A View From the Front Line
Over the years, there has been a growing literature describing the problems of nursing homes but very few have been from the vantage point of the worker. Nobody's Home: Candid Reflections of a Nursing Home Aide, by Thomas Edward Gass, is a particularly unique contribution because it is written by an aide who actually intended to become an elder care worker and not just study the job as a participant–observer social scientist or journalist. He also has an added advantage in that he was not limited to the "better" places that allow researchers to conduct studies, nor was he beholden to any administrator or owner for permission.

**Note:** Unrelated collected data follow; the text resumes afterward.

/-- Settles O25: the clauses of each kind, a seat's by what is due at it. -/
theorem quoteFollowsTheKindOfTheReservation : Obligations.QuoteFollowsTheKindOfTheReservation := by
  intro prof c req ob
  refine ⟨fun seat hp => ?_, Check.quote_amount_of_due, Check.quote_amount_of_balance_zero,
    fun hp => ⟨Check.quote_amount_of_plan hp, fun seat => Check.quote_seat_of_plan hp⟩,
    fun hu => if_neg hu.ne', fun hu => if_pos hu, fun j => Check.quote_share_of_no_plan,
    fun j pl hp => ⟨Check.quote_share_of_absent hp, fun sh hj => ⟨fun hs => ?_, fun hs => ?_⟩⟩⟩
  · rw [← Item.isDue_eq seat]
    refine ⟨Check.quote_seat_of_due hp, Check.quote_seat_of_balance_zero hp,
      fun hu hlive hcover => Check.quote_seat_of_covered hp hu
        (Check.seatAllCovered_iff.mpr ⟨hlive, hcover⟩),
      fun hu hno => Check.quote_seat_of_not_covered hp hu fun hall => ?_,
      fun hu hfree => Check.quote_seat_of_not_covered hp hu fun hall => ?_⟩
    · obtain ⟨⟨it, hit, hlive⟩, -⟩ := Check.seatAllCovered_iff.mp hall
      exact hno it hit hlive
    · obtain ⟨it, hit, hs, hseat, hc⟩ := hfree
      exact (Check.seatAllCovered_iff.mp hall).2 it hit hs hseat hc
  · exact (Check.quote_share hp hj).trans (if_pos hs)
  · exact (Check.quote_share hp hj).trans (if_neg hs)

/-! ### The refusals of RESERVE -/

/-- No hold record is free (R65). -/
theorem State.firstFreeHold_eq_none {s : State} (h : ∀ g : HoldIx, s.holds[g].use ≠ none) :
    s.firstFreeHold = none :=
  List.find?_eq_none.mpr fun g _ => by simpa using h g

/-- Where a hold record is free, one is found (R69). -/
theorem State.exists_firstFreeHold {s : State} (h : ∃ g : HoldIx, s.holds[g].use = none) :
    ∃ g, s.firstFreeHold = some g := by
  obtain ⟨g, hg⟩ := h
  refine Option.isSome_iff_exists.mp (List.find?_isSome.mpr ⟨g, List.mem_finRange g, ?_⟩)
  rw [hg]; rfl

/-- When the check cannot take a payment record (R67). -/
theorem State.paymentsFull_iff {s : State} {c : Check} : s.paymentsFull c = true
    ↔ 24 ≤ c.payments.length ∨ 25 ≤ c.nextPaySeq
      ∨ 512 ≤ (s.checksInUse.map fun d => d.payments.length).sum := by
  simp [State.paymentsFull, State.freePaymentRecords, Nat.sub_eq_zero_iff_le, or_assoc]

section
variable {t : Taken} {i : CheckIx} {c : Check} {s : State} {h : HoldIx}

/-- RESERVE, its tests in their order (R67). -/
theorem ownReserve_of_no_hold (hh : s.firstFreeHold = none) :
    ownReserve t i c s = .done s (ownRefusal t.block c .holdsFull) := by
  simp only [ownReserve, hh]

theorem ownReserve_of_check_holds_full (hh : s.firstFreeHold = some h) (h8 : 8 ≤ c.holds.length) :
    ownReserve t i c s = .done s (ownRefusal t.block c .checkHoldsFull) := by
  simp only [ownReserve, hh, if_pos h8]

theorem ownReserve_of_payments_full (hh : s.firstFreeHold = some h) (h8 : c.holds.length < 8)
    (hpay : s.paymentsFull c = true) :
    ownReserve t i c s = .done s (ownRefusal t.block c .paymentsFull) := by
  simp only [ownReserve, hh, if_neg (not_le.mpr h8), if_pos hpay]

variable {kind : PayKind}

/-- With room for hold and payment record, the kind test decides, then the tip (R43, R67). -/
theorem ownReserve_of_quote_error {rc : ResultCode} (hh : s.firstFreeHold = some h)
    (h8 : c.holds.length < 8) (hpay : ¬ s.paymentsFull c = true)
    (hkind : reserveKind? t.block = some kind)
    (hq : c.quote s.profile kind (requestedAmount t.block) = .error rc) :
    ownReserve t i c s = .done s (ownRefusal t.block c rc) := by
  simp only [ownReserve, hh, hkind, hq, if_neg (not_le.mpr h8), if_neg hpay]

theorem ownReserve_of_tip_limit {m : Nat} {clamped : Bool} (hh : s.firstFreeHold = some h)
    (h8 : c.holds.length < 8) (hpay : ¬ s.paymentsFull c = true)
    (hkind : reserveKind? t.block = some kind)
    (hq : c.quote s.profile kind (requestedAmount t.block) = .ok (m, clamped))
    (htip : tipCeilingOf s.profile m < requestedTip t.block) :
    ownReserve t i c s = .done s (ownRefusal t.block c .tipLimit) := by
  simp only [ownReserve, hh, hkind, hq, if_neg (not_le.mpr h8), if_neg hpay, if_pos htip]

Gass, who is employed in a private, for-profit facility in the Midwest, describes the harsh realities of nursing home life with insight, skill, and wit. He persuasively shows us that substandard conditions are inevitable where the primary institutional goals are controlling costs and maximizing profits (the owner of his facility grosses $3 million annually for the 130-bed facility) rather than concern for patients and their caregivers. He explains that many of his home's policies aim at maximizing revenues, exploiting Medicaid money, and maintaining a good public image.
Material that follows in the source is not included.